Your answer should consist only of the lines below from the one with "match s.slotOfDoorbell i with" through the one with "KRN (R322). -/", copied exactly.

Stored items:
= = = =

-- ==== Sys2Proof/Machine/Launch.lean ====
section
/-! DEFINITION. From launch to the start and the end of teams: contexts, queue slots, doorbells, commands, the choice of what starts, team
start, retirement (02 R59 to R62; 12 R256, R257, R265; 13 R280 to R286; 15 R320 to R332, R396). -/

namespace Sys2Proof.Machine

/-! ### Context descriptors (15 R320) -/

/-- A translation root: a valid non-leaf entry, of tier 0 or 1, with every other bit zero (03 R69). -/
def rootOk (x : Nat) : Bool := bitOf x 0 && fld x 1 11 == 0 && fld x 52 9 == 0 && decide (fld x 61 3 ≤ 1)
/-- The layout of 15 R320. -/
def descOk (x : Nat) : Bool :=
  fld x 384 40 == 0 && fld x 320 18 == 0 && fld x 256 12 == 0 && fld x 317 3 == 0 && fld x 160 16 == 0 && fld x 128 12 != 0
    && fld x 64 21 == 0 && fld x 8 56 == 0 && fld x 0 8 == 1 && rootOk (fld x 448 64)
def parseDesc (x key : Nat) : Ctx :=
  { root := BitVec.ofNat 64 (fld x 448 64), heapb := BitVec.ofNat 64 (fld x 384 64), tdtab := BitVec.ofNat 64 (fld x 320 64),
    pool := BitVec.ofNat 64 (fld x 256 64), poolsz := fld x 224 32, privb := BitVec.ofNat 64 (fld x 160 64),
    asid := BitVec.ofNat 16 (fld x 144 16), part := fld x 140 4, privstr := fld x 128 12, scrb := BitVec.ofNat 64 (fld x 64 64), key := key }
def State.slot (s : State) (n : Nat) : QSlot := s.slots.getD n {}
def State.setSlot (s : State) (n : Nat) (q : QSlot) : State := { s with slots := s.slots.put n q }
/-- The descriptor that a slot names, as it now stands. -/
def State.slotDesc (s : State) (q : QSlot) : Nat := s.deviceNum (ringKey q.ctxd) 64
/-- The context of a slot, read from its descriptor; its account of the pool goes on. -/
def State.openCtx (s : State) (q : QSlot) : State × Ctx :=
  let c := parseDesc (s.slotDesc q) (ringKey q.ctxd)
  let c1 := match s.ctx c.asid with
    | some o => { c with used := o.used, exhausted := o.exhausted, gone := o.gone && o.key == c.key && o.root == c.root }
    | none => c
  ({ s with ctxs := s.ctxs.put c.asid.toNat c1 }, c1)

/-! ### Commands (15 R324) -/

def cmdOp (x : Nat) : Nat := fld x 0 4
def cmdSer (x : Nat) : Bool := bitOf x 48
def cmdDie (x : Nat) : Nat := fld x 49 1
def cmdDepth (x : Nat) : Nat := fld x 50 6
def cmdArg (x : Nat) : Nat := fld x 192 64
def cmdAux (x : Nat) : Nat := fld x 256 64
def cmdHdr (x : Nat) : Addr := BitVec.ofNat 64 (fld x 320 64)
def cmdDonev (x : Nat) : BitVec 64 := BitVec.ofNat 64 (fld x 384 64)
def cmdDonea (x : Nat) : Addr := BitVec.ofNat 64 (fld x 448 64)
def cmdDims (x : Nat) : Nat × Nat × Nat := (fld x 160 32, fld x 128 32, fld x 96 32)
def cmdTeams (x : Nat) : Nat := (cmdDims x).1 * (cmdDims x).2.1 * (cmdDims x).2.2
/-- The fields that make a command BAD_CMD (15 R325). -/
def cmdBad (x : Nat) (krn : Bool) (desc : Nat) : Bool :=
  fld x 56 40 != 0 || fld x 4 44 != 0 || decide (5 < cmdOp x) || (cmdDonea x).toNat % 16 != 0 || !descOk desc
    || (cmdOp x == 1 && (cmdTeams x == 0 || decide (2 ^ 32 < cmdTeams x) || cmdAux x % 64 != 0))
    || ((cmdOp x == 4 || cmdOp x == 5) && !krn)
/-- Statuses of 15 R325. -/
def csBadHeader : Nat := 1
def csBadCmd : Nat := 2
def csCtxGone : Nat := 3
def csQuota : Nat := 4
def csFault : Nat := 5

/-- Fields of QS_CFG (15 R322). -/
def cfgEn (c : BitVec 64) : Bool := c.getLsbD 0
def cfgKrn (c : BitVec 64) : Bool := c.getLsbD 8
def cfgPrio (c : BitVec 64) : Nat := fld c.toNat 9 3
def cfgLog (c : BitVec 64) : Nat := fld c.toNat 16 4
def cfgDb (c : BitVec 64) : Nat := fld c.toNat 20 12
def State.outstanding (s : State) (slot : Nat) : Nat := (s.cmds.filter fun e => e.2.slot == slot).length
/-- A doorbell event of the queue block of die 0 (15 R323). -/
def State.doorbellEvent (s : State) (i arg1 : Nat) : State :=
  s.post { die := 0, kind := 3, source := 1024, arg0 := BitVec.ofNat 64 i, arg1 := BitVec.ofNat 64 arg1 }
/-- The event of an overrun, where one is due. -/
def State.postOverrun (s : State) (n : Nat) : State :=
  match (s.slot n).ovrDue with
  | some i => (s.setSlot n { s.slot n with ovrDue := none }).doorbellEvent i 1
  | none => s
/-- A slot that stops clears EN once its fetched commands have completed, and an overrun is then reported, also where firmware has cleared EN
    meanwhile (15 R323, R396). -/
def State.settleSlot (s : State) (n : Nat) : State :=
  let q := s.slot n
  if s.outstanding n != 0 then s
  else (if q.stopping then s.setSlot n { q with cfg := q.cfg &&& ~~~1, stopping := false } else s).postOverrun n

/-! ### Completion (15 R325, R396) -/

/-- A completed command leaves its slot. -/
def State.closeCmd (s : State) (n : Nat) (c : Cmd) : State :=
  ({ s with cmds := s.cmds.del n, plat := { s.plat with windows := s.plat.windows.del n, phases := s.plat.phases.filter fun e => e.1 != n } }.dropRec
    (.completion n)).settleSlot c.slot
/-- The completion writes that remain, in order, as a release at .dev. `fuel` is at least their number. -/
def State.writeDone : Nat → State → Nat → State
  | 0, s, _ => s
  | fuel + 1, s, n =>
    match s.cmds.get? n with
    | none => s
    | some c =>
      match c.writes with
      | [] => s.closeCmd n c
      | (va, v) :: t =>
        match s.engineWrite 0 c.asid va (toBytes 8 v.toNat) false with
        | (s, .ok _) => State.writeDone fuel { s with cmds := s.cmds.put n { c with writes := t, waiting := false } } n
        | (s, .error f) =>
          match s.raiseRec 0 codeDevice (.completion n) f c.asid (0xFF, 0) with
          | some s => { s with cmds := s.cmds.put n { c with waiting := true } }
          | none => s
/-- A command completes with a status. -/
def State.finishCmd (s : State) (n status : Nat) : State :=
  match s.cmds.get? n with
  | none => s
  | some c =>
    let x := c.raw.toNat
    let ws := if cmdDonea x = 0 ∨ (cmdDonea x).toNat % 16 ≠ 0 then []
              else [(cmdDonea x + 8, BitVec.ofNat 64 status), (cmdDonea x, cmdDonev x)]
    let s := ({ s with cmds := s.cmds.put n { c with done := true, started := true, status := status, writes := ws } }).dropRec (.command n)
    s.writeDone 3 n
/-- A command may start: those before it in its ring have started, or have begun to and wait by themselves, and under SER have completed (15
    R326, R396). -/
def State.mayStart (s : State) (c : Cmd) : Bool :=
  !(s.cmds.any fun e => e.2.slot == c.slot && decide (e.2.order < c.order) && (cmdSer c.raw.toNat || !(e.2.started || e.2.begun)))
/-- A command in hand of the operations that `p` selects: its completion writes are made if it is done; a bad or orphaned one completes
    (R325); else `start` starts it, or `go` goes on with it. -/
def onCmd (s : State) (p : Nat → Bool) (start : Nat → Cmd → State → State) (go : Nat → Cmd → State → State) : Out :=
  let n := s.hand
  .next (match s.cmds.get? n with
    | none => s
    | some c =>
      let x := c.raw.toNat
      if !p (cmdOp x) || c.waiting then s
      else if c.done then s.writeDone 3 n
      else if c.started then go n c s
      else if !s.mayStart c then s
      else if cmdBad x (cfgKrn (s.slot c.slot).cfg) (s.slotDesc (s.slot c.slot)) then s.finishCmd n csBadCmd
      else if ((s.ctx c.asid).map (·.gone)).getD false then s.finishCmd n csCtxGone
      else start n c s)
/-- A fault on a read for a command is held, and the command waits (R396). -/
def State.holdCmd (s : State) (n : Nat) (c : Cmd) (die : Nat) (f : Nat × Addr) : State :=
  match s.raiseRec die codeDevice (.command n) f c.asid (0xFF, 0) with
  | some s => { s with cmds := s.cmds.put n { c with waiting := true, begun := true } }
  | none => s
def State.setCmd (s : State) (n : Nat) (c : Cmd) : State := { s with cmds := s.cmds.put n c }

/-! ### Slots and doorbells (15 R322, R323) -/

/-- The enabled slot that names a doorbell. -/
def State.slotOfDoorbell (s : State) (i : Nat) : Option Nat :=
  (List.range 32).find? fun n => cfgEn (s.slot n).cfg && cfgDb (s.slot n).cfg == i
/-- TAIL more than a ring ahead of QS_HEAD: the slot stops (R323). -/
def State.checkOverrun (s : State) (n : Nat) : State :=
  let q := s.slot n
  if cfgEn q.cfg && !q.stopping && decide (2 ^ cfgLog q.cfg < (s.tails.getD (cfgDb q.cfg) 0 - q.head).toNat) then
    (s.setSlot n { q with ovr := true, stopping := true, ovrDue := some (cfgDb q.cfg) }).settleSlot n
  else s
/-- A write of TAIL (R323). -/
def State.writeTail (s : State) (i : Nat) (tail : BitVec 32) : State :=
  let s := { s with tails := s.tails.put i tail }
  match s.slotOfDoorbell i with
  | some n => s.checkOverrun n
  | none =>
    let b := s.pend.getD (i / 8) 0
    if b.getLsbD (i % 8) then s
    else ({ s with pend := s.pend.put (i / 8) (b ||| BitVec.ofNat 8 (2 ^ (i % 8))) }).doorbellEvent i 0
/-- DOORBELL_WRITE: i is below 4,096 (R323). -/
def execDoorbellWrite (i : Nat) (tail : BitVec 32) (s : State) : Out := .next (if i < 4096 then s.writeTail i tail else s)
/-- Pending bits fall where a write to PENDMAP has ones (R323, R391). -/
def State.clearPend (s : State) (off n : Nat) (v : BitVec 64) : State :=
  (List.range n).foldl (fun s i =>
    let b := s.pend.getD (off + i) 0
    { s with pend := s.pend.putD 0 (off + i) (b &&& ~~~(v.extractLsb' (8 * i) 8)) }) s
/-- PENDMAP_CLEAR: bytes off to off + n - 1 of the map's 512. -/
def execPendmapClear (off n : Nat) (v : BitVec 64) (s : State) : Out := .next (if off + n ≤ 512 then s.clearPend off n v else s)
/-- Fields of QS_CFG that are read-only while EN is 1: DBIDX, LOGSZ, KRN (R322). -/
def cfgFixed : BitVec 64 := 0xFFFF0100 &&& ~~~0xF000
/-- A write of EN = 1 is refused (R322). -/
def State.enableBad (s : State) (n : Nat) (v : BitVec 64) : Bool :=
  let q := s.slot n
  ((List.range 32).any fun m => m != n && cfgEn (s.slot m).cfg && cfgDb (s.slot m).cfg == cfgDb v)
    || fld v.toNat 32 32 != 0 || fld v.toNat 12 4 != 0 || fld v.toNat 1 7 != 0 || decide (cfgLog v < 6)
    || fld q.base.toNat 0 12 != 0 || fld q.base.toNat 52 12 != 0
    || fld q.ctxd.toNat 0 6 != 0 || decide (1 < fld q.ctxd.toNat 61 3) || fld q.ctxd.toNat 52 9 != 0
/-- A write to QS_CFG (R322). A slot enabled anew first reports an overrun that it has not yet reported (R323). -/
def State.writeCfg (s : State) (n : Nat) (v : BitVec 64) : State :=
  let q := s.slot n
  let v := if cfgEn q.cfg then (v &&& ~~~cfgFixed) ||| (q.cfg &&& cfgFixed) else v
  if !cfgEn v then s.setSlot n { q with cfg := v, stopping := false }
  else
    let q1 := { q with ovr := false, flt := false }
    if s.enableBad n v then s.setSlot n { q1 with err := true }
    else
      let s := s.setSlot n { q1 with cfg := v, err := false }
      (if cfgEn q.cfg then s else s.postOverrun n).checkOverrun n
/-- QS_ENABLE, QS_DISABLE: a write to QS_CFG with EN = 1 or 0. -/
def execQsEnable (slot : Nat) (cfg : BitVec 64) (s : State) : Out := .next (if slot < 32 ∧ cfgEn cfg then s.writeCfg slot cfg else s)
def execQsDisable (slot : Nat) (cfg : BitVec 64) (s : State) : Out := .next (if slot < 32 ∧ !cfgEn cfg then s.writeCfg slot cfg else s)
/-- COMMAND_FETCH (the slot in hand): the next ring entry is fetched (R323, R324, R326); a faulted read is held (R396). -/
def execCommandFetch (s : State) : Out :=
  let n := s.hand
  .next (
    let s := s.checkOverrun n
    let q := s.slot n
    if n ≥ 32 ∨ !cfgEn q.cfg ∨ q.stopping ∨ q.waiting ∨ s.tails.getD (cfgDb q.cfg) 0 = q.head then s
    else
      let (s, c) := s.openCtx q
      let va := q.base + BitVec.ofNat 64 (64 * (q.head.toNat % 2 ^ cfgLog q.cfg))
      match s.engineRead 0 c.asid va 64 .read false with
      | (s, .error f) =>
        match s.raiseRec 0 codeDevice (.ring n) f c.asid (0xFF, 0) with
        | some s => s.setSlot n { q with waiting := true }
        | none => s
      | (s, .ok bs) =>
        let i := s.cmds.next
        let c : Cmd := { slot := n, asid := c.asid, raw := BitVec.ofNat 512 (ofBytes bs), order := i, ready := s.cycle }
        ({ s with cmds := s.cmds.put i c }.setSlot n { q with head := q.head + 1 }).dropRec (.ring n))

= = = =

» TASK ANSWER
  match s.slotOfDoorbell i with
  | some n => s.checkOverrun n
  | none =>
    let b := s.pend.getD (i / 8) 0
    if b.getLsbD (i % 8) then s
    else ({ s with pend := s.pend.put (i / 8) (b ||| BitVec.ofNat 8 (2 ^ (i % 8))) }).doorbellEvent i 0
/-- DOORBELL_WRITE: i is below 4,096 (R323). -/
def execDoorbellWrite (i : Nat) (tail : BitVec 32) (s : State) : Out := .next (if i < 4096 then s.writeTail i tail else s)
/-- Pending bits fall where a write to PENDMAP has ones (R323, R391). -/
def State.clearPend (s : State) (off n : Nat) (v : BitVec 64) : State :=
  (List.range n).foldl (fun s i =>
    let b := s.pend.getD (off + i) 0
    { s with pend := s.pend.putD 0 (off + i) (b &&& ~~~(v.extractLsb' (8 * i) 8)) }) s
/-- PENDMAP_CLEAR: bytes off to off + n - 1 of the map's 512. -/
def execPendmapClear (off n : Nat) (v : BitVec 64) (s : State) : Out := .next (if off + n ≤ 512 then s.clearPend off n v else s)
/-- Fields of QS_CFG that are read-only while EN is 1: DBIDX, LOGSZ, KRN (R322). -/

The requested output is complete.